**Materials provided:**

@[simp] theorem State.violation_clock (s : State) (m cause info : Nat) : (s.violation m cause info).clock = s.clock := by
  simp only [State.violation]; repeat' split
  all_goals simp
@[simp] theorem State.violation_start (s : State) (m cause info : Nat) : (s.violation m cause info).start = s.start := by
  simp only [State.violation]; repeat' split
  all_goals simp
@[simp] theorem State.violation_scratch (s : State) (m cause info : Nat) : (s.violation m cause info).scratch = s.scratch := by
  simp only [State.violation]; repeat' split
  all_goals simp
@[simp] theorem State.violation_memQueues (s : State) (m cause info : Nat) : (s.violation m cause info).memQueues = s.memQueues := by
  simp only [State.violation]; repeat' split
  all_goals simp
@[simp] theorem State.violation_fuses (s : State) (m cause info : Nat) : (s.violation m cause info).fuses = s.fuses := by
  simp only [State.violation]; repeat' split
  all_goals simp
@[simp] theorem State.violation_boot (s : State) (m cause info : Nat) : (s.violation m cause info).boot = s.boot := by
  simp only [State.violation]; repeat' split
  all_goals simp
@[simp] theorem State.violation_power (s : State) (m cause info : Nat) : (s.violation m cause info).power = s.power := by
  simp only [State.violation]; repeat' split
  all_goals simp
@[simp] theorem State.violation_service (s : State) (m cause info : Nat) : (s.violation m cause info).service = s.service := by
  simp only [State.violation]; repeat' split
  all_goals simp
@[simp] theorem State.violation_pins (s : State) (m cause info : Nat) : (s.violation m cause info).pins = s.pins := by
  simp only [State.violation]; repeat' split
  all_goals simp
@[simp] theorem State.violation_berths (s : State) (m cause info : Nat) : (s.violation m cause info).berths = s.berths := by
  simp only [State.violation]; repeat' split
  all_goals simp
@[simp] theorem State.violation_security (s : State) (m cause info : Nat) : (s.violation m cause info).security = s.security := by
  simp only [State.violation]; repeat' split
  all_goals simp
@[simp] theorem State.violation_tables (s : State) (m cause info : Nat) : (s.violation m cause info).tables = s.tables := by
  simp only [State.violation]; repeat' split
  all_goals simp
@[simp] theorem State.violation_arrays (s : State) (m cause info : Nat) : (s.violation m cause info).arrays = s.arrays := by
  simp only [State.violation]; repeat' split
  all_goals simp
@[simp] theorem State.violation_numbers (s : State) (m cause info : Nat) : (s.violation m cause info).numbers = s.numbers := by
  simp only [State.violation]; repeat' split
  all_goals simp
@[simp] theorem State.violation_cmds (s : State) (m cause info : Nat) : (s.violation m cause info).cmds = s.cmds := by
  simp only [State.violation]; repeat' split
  all_goals simp
@[simp] theorem State.violation_hot (s : State) (m cause info : Nat) : (s.violation m cause info).hot = s.hot := by
  simp only [State.violation]; repeat' split
  all_goals simp
@[simp] theorem State.violation_scrub (s : State) (m cause info : Nat) : (s.violation m cause info).scrub = s.scrub := by
  simp only [State.violation]; repeat' split
  all_goals simp
@[simp] theorem State.violation_learning (s : State) (m cause info : Nat) : (s.violation m cause info).learning = s.learning := by
  simp only [State.violation]; repeat' split
  all_goals simp
@[simp] theorem State.violation_manifest (s : State) (m cause info : Nat) : (s.violation m cause info).manifest = s.manifest := by
  simp only [State.violation]; repeat' split
  all_goals simp
@[simp] theorem State.violation_mode (s : State) (m cause info : Nat) : (s.violation m cause info).mode = s.mode := by
  simp only [State.violation]; repeat' split
  all_goals simp
@[simp] theorem State.violation_search (s : State) (m cause info : Nat) : (s.violation m cause info).search = s.search := by
  simp only [State.violation]; repeat' split
  all_goals simp
@[simp] theorem State.violation_scribes (s : State) (m cause info : Nat) : (s.violation m cause info).scribes = s.scribes := by
  simp only [State.violation]; repeat' split
  all_goals simp
@[simp] theorem State.violation_counters (s : State) (m cause info : Nat) : (s.violation m cause info).counters = s.counters := by
  simp only [State.violation]; repeat' split
  all_goals simp
@[simp] theorem State.violation_observe (s : State) (m cause info : Nat) : (s.violation m cause info).observe = s.observe := by
  simp only [State.violation]; repeat' split
  all_goals simp
@[simp] theorem State.violation_links (s : State) (m cause info : Nat) : (s.violation m cause info).links = s.links := by
  simp only [State.violation]; repeat' split
  all_goals simp
@[simp] theorem State.violation_ring (s : State) (m cause info : Nat) : (s.violation m cause info).ring = s.ring := by
  simp only [State.violation]; repeat' split
  all_goals simp
@[simp] theorem State.violation_host (s : State) (m cause info : Nat) : (s.violation m cause info).host = s.host := by
  simp only [State.violation]; repeat' split
  all_goals simp
@[simp] theorem State.violation_dramCtl (s : State) (m cause info : Nat) : (s.violation m cause info).dramCtl = s.dramCtl := by
  simp only [State.violation]; repeat' split
  all_goals simp
@[simp] theorem State.violation_dram (s : State) (m cause info : Nat) : (s.violation m cause info).dram = s.dram := by
  simp only [State.violation]; repeat' split
  all_goals simp
@[simp] theorem State.violation_diram (s : State) (m cause info : Nat) : (s.violation m cause info).diram = s.diram := by
  simp only [State.violation]; repeat' split
  all_goals simp
@[simp] theorem State.violation_due (s : State) (m cause info : Nat) : (s.violation m cause info).due = s.due := by
  simp only [State.violation]; repeat' split
  all_goals simp
@[simp] theorem State.violation_pending (s : State) (m cause info : Nat) : (s.violation m cause info).pending = s.pending := by
  simp only [State.violation]; repeat' split
  all_goals simp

**Task:** Please transcribe the entire listing exactly as given.

**Written response:**
@[simp] theorem State.violation_clock (s : State) (m cause info : Nat) : (s.violation m cause info).clock = s.clock := by
  simp only [State.violation]; repeat' split
  all_goals simp
@[simp] theorem State.violation_start (s : State) (m cause info : Nat) : (s.violation m cause info).start = s.start := by
  simp only [State.violation]; repeat' split
  all_goals simp
@[simp] theorem State.violation_scratch (s : State) (m cause info : Nat) : (s.violation m cause info).scratch = s.scratch := by
  simp only [State.violation]; repeat' split
  all_goals simp
@[simp] theorem State.violation_memQueues (s : State) (m cause info : Nat) : (s.violation m cause info).memQueues = s.memQueues := by
  simp only [State.violation]; repeat' split
  all_goals simp
@[simp] theorem State.violation_fuses (s : State) (m cause info : Nat) : (s.violation m cause info).fuses = s.fuses := by
  simp only [State.violation]; repeat' split
  all_goals simp
@[simp] theorem State.violation_boot (s : State) (m cause info : Nat) : (s.violation m cause info).boot = s.boot := by
  simp only [State.violation]; repeat' split
  all_goals simp
@[simp] theorem State.violation_power (s : State) (m cause info : Nat) : (s.violation m cause info).power = s.power := by
  simp only [State.violation]; repeat' split
  all_goals simp
@[simp] theorem State.violation_service (s : State) (m cause info : Nat) : (s.violation m cause info).service = s.service := by
  simp only [State.violation]; repeat' split
  all_goals simp
@[simp] theorem State.violation_pins (s : State) (m cause info : Nat) : (s.violation m cause info).pins = s.pins := by
  simp only [State.violation]; repeat' split
  all_goals simp
@[simp] theorem State.violation_berths (s : State) (m cause info : Nat) : (s.violation m cause info).berths = s.berths := by
  simp only [State.violation]; repeat' split
  all_goals simp
@[simp] theorem State.violation_security (s : State) (m cause info : Nat) : (s.violation m cause info).security = s.security := by
  simp only [State.violation]; repeat' split
  all_goals simp
@[simp] theorem State.violation_tables (s : State) (m cause info : Nat) : (s.violation m cause info).tables = s.tables := by
  simp only [State.violation]; repeat' split
  all_goals simp
@[simp] theorem State.violation_arrays (s : State) (m cause info : Nat) : (s.violation m cause info).arrays = s.arrays := by
  simp only [State.violation]; repeat' split
  all_goals simp
@[simp] theorem State.violation_numbers (s : State) (m cause info : Nat) : (s.violation m cause info).numbers = s.numbers := by
  simp only [State.violation]; repeat' split
  all_goals simp
@[simp] theorem State.violation_cmds (s : State) (m cause info : Nat) : (s.violation m cause info).cmds = s.cmds := by
  simp only [State.violation]; repeat' split
  all_goals simp
@[simp] theorem State.violation_hot (s : State) (m cause info : Nat) : (s.violation m cause info).hot = s.hot := by
  simp only [State.violation]; repeat' split
  all_goals simp
@[simp] theorem State.violation_scrub (s : State) (m cause info : Nat) : (s.violation m cause info).scrub = s.scrub := by
  simp only [State.violation]; repeat' split
  all_goals simp
@[simp] theorem State.violation_learning (s : State) (m cause info : Nat) : (s.violation m cause info).learning = s.learning := by
  simp only [State.violation]; repeat' split
  all_goals simp
@[simp] theorem State.violation_manifest (s : State) (m cause info : Nat) : (s.violation m cause info).manifest = s.manifest := by
  simp only [State.violation]; repeat' split
  all_goals simp
@[simp] theorem State.violation_mode (s : State) (m cause info : Nat) : (s.violation m cause info).mode = s.mode := by
  simp only [State.violation]; repeat' split
  all_goals simp
@[simp] theorem State.violation_search (s : State) (m cause info : Nat) : (s.violation m cause info).search = s.search := by
  simp only [State.violation]; repeat' split
  all_goals simp
@[simp] theorem State.violation_scribes (s : State) (m cause info : Nat) : (s.violation m cause info).scribes = s.scribes := by
  simp only [State.violation]; repeat' split
  all_goals simp
@[simp] theorem State.violation_counters (s : State) (m cause info : Nat) : (s.violation m cause info).counters = s.counters := by
  simp only [State.violation]; repeat' split
  all_goals simp
@[simp] theorem State.violation_observe (s : State) (m cause info : Nat) : (s.violation m cause info).observe = s.observe := by
  simp only [State.violation]; repeat' split
  all_goals simp
@[simp] theorem State.violation_links (s : State) (m cause info : Nat) : (s.violation m cause info).links = s.links := by
  simp only [State.violation]; repeat' split
  all_goals simp
@[simp] theorem State.violation_ring (s : State) (m cause info : Nat) : (s.violation m cause info).ring = s.ring := by
  simp only [State.violation]; repeat' split
  all_goals simp
@[simp] theorem State.violation_host (s : State) (m cause info : Nat) : (s.violation m cause info).host = s.host := by
  simp only [State.violation]; repeat' split
  all_goals simp
@[simp] theorem State.violation_dramCtl (s : State) (m cause info : Nat) : (s.violation m cause info).dramCtl = s.dramCtl := by
  simp only [State.violation]; repeat' split
  all_goals simp
@[simp] theorem State.violation_dram (s : State) (m cause info : Nat) : (s.violation m cause info).dram = s.dram := by
  simp only [State.violation]; repeat' split
  all_goals simp
@[simp] theorem State.violation_diram (s : State) (m cause info : Nat) : (s.violation m cause info).diram = s.diram := by
  simp only [State.violation]; repeat' split
  all_goals simp
@[simp] theorem State.violation_due (s : State) (m cause info : Nat) : (s.violation m cause info).due = s.due := by
  simp only [State.violation]; repeat' split
  all_goals simp
@[simp] theorem State.violation_pending (s : State) (m cause info : Nat) : (s.violation m cause info).pending = s.pending := by
  simp only [State.violation]; repeat' split
  all_goals simp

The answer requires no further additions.